Collected data
•••••

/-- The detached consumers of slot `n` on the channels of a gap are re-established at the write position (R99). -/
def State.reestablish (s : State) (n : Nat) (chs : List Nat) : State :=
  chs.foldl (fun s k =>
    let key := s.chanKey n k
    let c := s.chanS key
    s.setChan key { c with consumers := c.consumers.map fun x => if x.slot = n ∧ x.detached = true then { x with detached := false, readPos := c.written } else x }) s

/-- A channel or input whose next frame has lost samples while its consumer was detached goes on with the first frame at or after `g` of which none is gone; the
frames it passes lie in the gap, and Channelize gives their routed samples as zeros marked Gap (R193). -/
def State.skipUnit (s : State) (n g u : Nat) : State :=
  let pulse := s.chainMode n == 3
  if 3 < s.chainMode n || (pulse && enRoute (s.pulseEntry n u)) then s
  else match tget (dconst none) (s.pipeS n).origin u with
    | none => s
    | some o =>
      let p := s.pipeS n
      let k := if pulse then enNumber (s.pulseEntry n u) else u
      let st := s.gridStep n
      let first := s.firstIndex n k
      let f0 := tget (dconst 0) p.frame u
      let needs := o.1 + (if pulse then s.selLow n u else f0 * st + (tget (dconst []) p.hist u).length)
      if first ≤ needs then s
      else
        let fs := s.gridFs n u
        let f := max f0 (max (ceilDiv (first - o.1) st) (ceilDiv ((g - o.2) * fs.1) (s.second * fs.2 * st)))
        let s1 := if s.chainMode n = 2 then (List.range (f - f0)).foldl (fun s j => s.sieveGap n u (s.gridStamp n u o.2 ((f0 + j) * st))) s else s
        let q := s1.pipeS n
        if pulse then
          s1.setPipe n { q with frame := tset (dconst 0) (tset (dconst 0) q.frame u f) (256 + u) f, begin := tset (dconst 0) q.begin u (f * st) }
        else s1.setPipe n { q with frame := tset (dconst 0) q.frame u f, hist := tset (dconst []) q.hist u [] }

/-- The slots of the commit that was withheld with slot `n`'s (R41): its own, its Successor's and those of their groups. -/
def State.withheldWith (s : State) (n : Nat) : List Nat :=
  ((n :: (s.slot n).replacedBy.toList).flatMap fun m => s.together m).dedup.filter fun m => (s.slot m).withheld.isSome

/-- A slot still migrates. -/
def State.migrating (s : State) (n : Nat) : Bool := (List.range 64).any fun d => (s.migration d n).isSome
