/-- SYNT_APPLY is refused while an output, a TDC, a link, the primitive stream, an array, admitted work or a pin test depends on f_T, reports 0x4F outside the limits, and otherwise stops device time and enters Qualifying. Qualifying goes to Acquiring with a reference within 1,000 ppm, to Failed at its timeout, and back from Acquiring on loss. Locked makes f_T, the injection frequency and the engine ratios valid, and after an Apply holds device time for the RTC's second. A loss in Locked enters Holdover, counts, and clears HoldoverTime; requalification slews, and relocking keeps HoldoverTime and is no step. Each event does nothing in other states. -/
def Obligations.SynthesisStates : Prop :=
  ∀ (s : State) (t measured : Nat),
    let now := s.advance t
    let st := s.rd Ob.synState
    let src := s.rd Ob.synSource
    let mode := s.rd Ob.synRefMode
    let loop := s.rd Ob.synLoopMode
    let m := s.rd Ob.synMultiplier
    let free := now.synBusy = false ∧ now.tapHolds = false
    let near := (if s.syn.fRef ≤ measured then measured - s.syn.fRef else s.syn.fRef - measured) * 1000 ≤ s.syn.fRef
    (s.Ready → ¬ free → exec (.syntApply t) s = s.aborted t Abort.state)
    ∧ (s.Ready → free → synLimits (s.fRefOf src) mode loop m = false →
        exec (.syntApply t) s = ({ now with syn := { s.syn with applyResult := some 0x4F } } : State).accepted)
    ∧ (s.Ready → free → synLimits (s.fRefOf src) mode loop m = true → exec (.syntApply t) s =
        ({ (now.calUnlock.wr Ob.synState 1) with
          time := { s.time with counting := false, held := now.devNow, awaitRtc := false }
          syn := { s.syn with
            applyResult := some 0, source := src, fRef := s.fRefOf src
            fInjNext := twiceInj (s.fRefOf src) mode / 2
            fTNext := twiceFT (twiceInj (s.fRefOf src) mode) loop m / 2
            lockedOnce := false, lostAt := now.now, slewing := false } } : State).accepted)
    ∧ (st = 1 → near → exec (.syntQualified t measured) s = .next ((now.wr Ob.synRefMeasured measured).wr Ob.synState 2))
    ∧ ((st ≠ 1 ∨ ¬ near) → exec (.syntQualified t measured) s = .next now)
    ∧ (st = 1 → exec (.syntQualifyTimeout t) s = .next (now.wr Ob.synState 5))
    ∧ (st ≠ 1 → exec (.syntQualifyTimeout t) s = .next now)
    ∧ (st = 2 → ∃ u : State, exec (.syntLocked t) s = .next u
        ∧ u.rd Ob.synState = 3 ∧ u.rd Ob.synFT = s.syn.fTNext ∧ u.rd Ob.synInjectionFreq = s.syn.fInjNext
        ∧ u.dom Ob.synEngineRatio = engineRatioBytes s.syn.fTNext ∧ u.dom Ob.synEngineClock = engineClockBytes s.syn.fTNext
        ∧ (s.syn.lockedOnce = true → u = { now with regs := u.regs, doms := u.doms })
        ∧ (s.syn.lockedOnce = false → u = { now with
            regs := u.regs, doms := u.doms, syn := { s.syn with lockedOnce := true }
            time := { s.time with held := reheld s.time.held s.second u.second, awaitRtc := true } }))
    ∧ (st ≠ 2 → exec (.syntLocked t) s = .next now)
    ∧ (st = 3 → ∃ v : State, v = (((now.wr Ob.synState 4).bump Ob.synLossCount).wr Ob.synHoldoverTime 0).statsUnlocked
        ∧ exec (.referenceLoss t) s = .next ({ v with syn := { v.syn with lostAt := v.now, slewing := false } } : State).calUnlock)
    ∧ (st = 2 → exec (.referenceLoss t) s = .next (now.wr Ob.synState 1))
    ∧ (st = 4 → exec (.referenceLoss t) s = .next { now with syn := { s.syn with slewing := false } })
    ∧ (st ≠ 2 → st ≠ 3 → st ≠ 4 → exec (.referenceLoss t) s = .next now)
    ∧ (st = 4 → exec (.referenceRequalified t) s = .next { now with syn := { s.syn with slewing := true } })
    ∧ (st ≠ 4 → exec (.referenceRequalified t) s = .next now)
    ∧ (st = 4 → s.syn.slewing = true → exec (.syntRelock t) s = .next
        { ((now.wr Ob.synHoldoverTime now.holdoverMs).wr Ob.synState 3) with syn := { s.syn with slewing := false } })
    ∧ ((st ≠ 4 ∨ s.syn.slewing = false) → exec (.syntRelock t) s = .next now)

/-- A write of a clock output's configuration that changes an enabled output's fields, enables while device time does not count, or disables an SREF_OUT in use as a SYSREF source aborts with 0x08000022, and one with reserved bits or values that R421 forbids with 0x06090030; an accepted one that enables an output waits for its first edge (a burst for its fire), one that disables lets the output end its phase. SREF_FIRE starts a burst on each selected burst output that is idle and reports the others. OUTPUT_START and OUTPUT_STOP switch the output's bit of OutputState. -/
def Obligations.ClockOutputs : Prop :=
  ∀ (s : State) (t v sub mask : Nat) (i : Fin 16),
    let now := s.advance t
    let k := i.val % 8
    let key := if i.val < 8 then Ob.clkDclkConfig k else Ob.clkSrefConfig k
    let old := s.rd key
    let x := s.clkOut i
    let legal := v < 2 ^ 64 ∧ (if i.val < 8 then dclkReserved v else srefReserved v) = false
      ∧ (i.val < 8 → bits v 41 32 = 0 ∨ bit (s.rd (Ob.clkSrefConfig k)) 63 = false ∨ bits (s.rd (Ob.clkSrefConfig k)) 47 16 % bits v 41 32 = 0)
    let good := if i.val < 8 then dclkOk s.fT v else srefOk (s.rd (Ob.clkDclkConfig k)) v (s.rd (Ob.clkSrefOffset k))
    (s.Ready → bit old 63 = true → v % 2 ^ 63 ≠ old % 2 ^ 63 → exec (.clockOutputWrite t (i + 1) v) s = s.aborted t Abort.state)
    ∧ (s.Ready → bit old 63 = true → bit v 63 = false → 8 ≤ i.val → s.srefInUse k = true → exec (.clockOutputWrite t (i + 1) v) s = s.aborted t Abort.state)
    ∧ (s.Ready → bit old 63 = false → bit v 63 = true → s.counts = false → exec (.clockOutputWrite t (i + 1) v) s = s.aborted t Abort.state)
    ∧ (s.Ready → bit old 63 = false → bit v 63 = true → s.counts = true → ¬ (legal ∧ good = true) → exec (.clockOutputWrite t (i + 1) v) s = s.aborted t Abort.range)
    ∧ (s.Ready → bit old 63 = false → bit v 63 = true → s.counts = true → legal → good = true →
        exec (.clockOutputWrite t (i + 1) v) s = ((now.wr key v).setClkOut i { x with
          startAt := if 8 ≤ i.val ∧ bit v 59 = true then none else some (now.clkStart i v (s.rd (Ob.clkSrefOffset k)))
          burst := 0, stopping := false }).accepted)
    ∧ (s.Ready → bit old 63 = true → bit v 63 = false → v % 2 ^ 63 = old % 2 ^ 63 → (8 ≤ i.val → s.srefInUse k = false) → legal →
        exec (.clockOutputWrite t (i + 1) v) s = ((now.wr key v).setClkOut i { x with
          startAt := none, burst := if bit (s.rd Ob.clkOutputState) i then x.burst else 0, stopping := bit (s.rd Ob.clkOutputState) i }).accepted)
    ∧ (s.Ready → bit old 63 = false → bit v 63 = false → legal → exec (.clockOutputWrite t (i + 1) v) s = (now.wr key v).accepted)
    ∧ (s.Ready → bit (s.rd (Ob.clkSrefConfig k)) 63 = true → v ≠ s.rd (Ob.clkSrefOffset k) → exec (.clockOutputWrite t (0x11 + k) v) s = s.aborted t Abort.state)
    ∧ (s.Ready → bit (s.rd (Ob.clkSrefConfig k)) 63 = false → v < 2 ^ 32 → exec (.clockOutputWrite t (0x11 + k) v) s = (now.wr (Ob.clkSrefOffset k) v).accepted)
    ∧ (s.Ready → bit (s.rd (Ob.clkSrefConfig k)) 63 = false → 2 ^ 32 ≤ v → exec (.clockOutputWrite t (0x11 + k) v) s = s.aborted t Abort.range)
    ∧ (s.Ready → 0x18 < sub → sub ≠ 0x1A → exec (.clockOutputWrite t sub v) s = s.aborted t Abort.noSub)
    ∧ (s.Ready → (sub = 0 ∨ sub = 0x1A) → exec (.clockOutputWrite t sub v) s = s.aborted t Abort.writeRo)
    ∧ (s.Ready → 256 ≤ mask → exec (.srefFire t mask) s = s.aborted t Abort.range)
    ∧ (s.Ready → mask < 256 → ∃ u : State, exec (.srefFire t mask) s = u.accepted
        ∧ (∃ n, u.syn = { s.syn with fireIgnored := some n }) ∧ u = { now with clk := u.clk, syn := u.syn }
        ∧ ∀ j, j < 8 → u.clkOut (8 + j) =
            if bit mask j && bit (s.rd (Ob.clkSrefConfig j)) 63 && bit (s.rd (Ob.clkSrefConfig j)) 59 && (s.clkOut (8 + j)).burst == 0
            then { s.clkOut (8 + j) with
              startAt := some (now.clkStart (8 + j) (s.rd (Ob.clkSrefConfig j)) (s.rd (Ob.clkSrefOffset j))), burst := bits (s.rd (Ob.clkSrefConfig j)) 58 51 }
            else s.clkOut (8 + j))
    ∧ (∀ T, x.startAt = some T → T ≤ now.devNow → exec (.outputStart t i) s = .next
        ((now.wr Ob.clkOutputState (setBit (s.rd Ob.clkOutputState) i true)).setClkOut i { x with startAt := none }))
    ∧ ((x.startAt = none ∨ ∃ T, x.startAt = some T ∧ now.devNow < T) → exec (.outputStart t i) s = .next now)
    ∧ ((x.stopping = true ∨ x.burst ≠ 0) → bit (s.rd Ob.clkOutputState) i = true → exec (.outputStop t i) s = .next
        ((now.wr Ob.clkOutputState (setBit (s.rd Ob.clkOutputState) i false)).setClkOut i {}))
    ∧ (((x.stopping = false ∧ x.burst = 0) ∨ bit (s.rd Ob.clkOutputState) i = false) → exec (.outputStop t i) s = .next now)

•••••

Work instructions:
Within the records, filter for lines that contain the word "stopping" and show each one.

Your solution:
          burst := 0, stopping := false }).accepted)
          startAt := none, burst := if bit (s.rd Ob.clkOutputState) i then x.burst else 0, stopping := bit (s.rd Ob.clkOutputState) i }).accepted)
    ∧ ((x.stopping = true ∨ x.burst ≠ 0) → bit (s.rd Ob.clkOutputState) i = true → exec (.outputStop t i) s = .next
    ∧ (((x.stopping = false ∧ x.burst = 0) ∨ bit (s.rd Ob.clkOutputState) i = false) → exec (.outputStop t i) s = .next now)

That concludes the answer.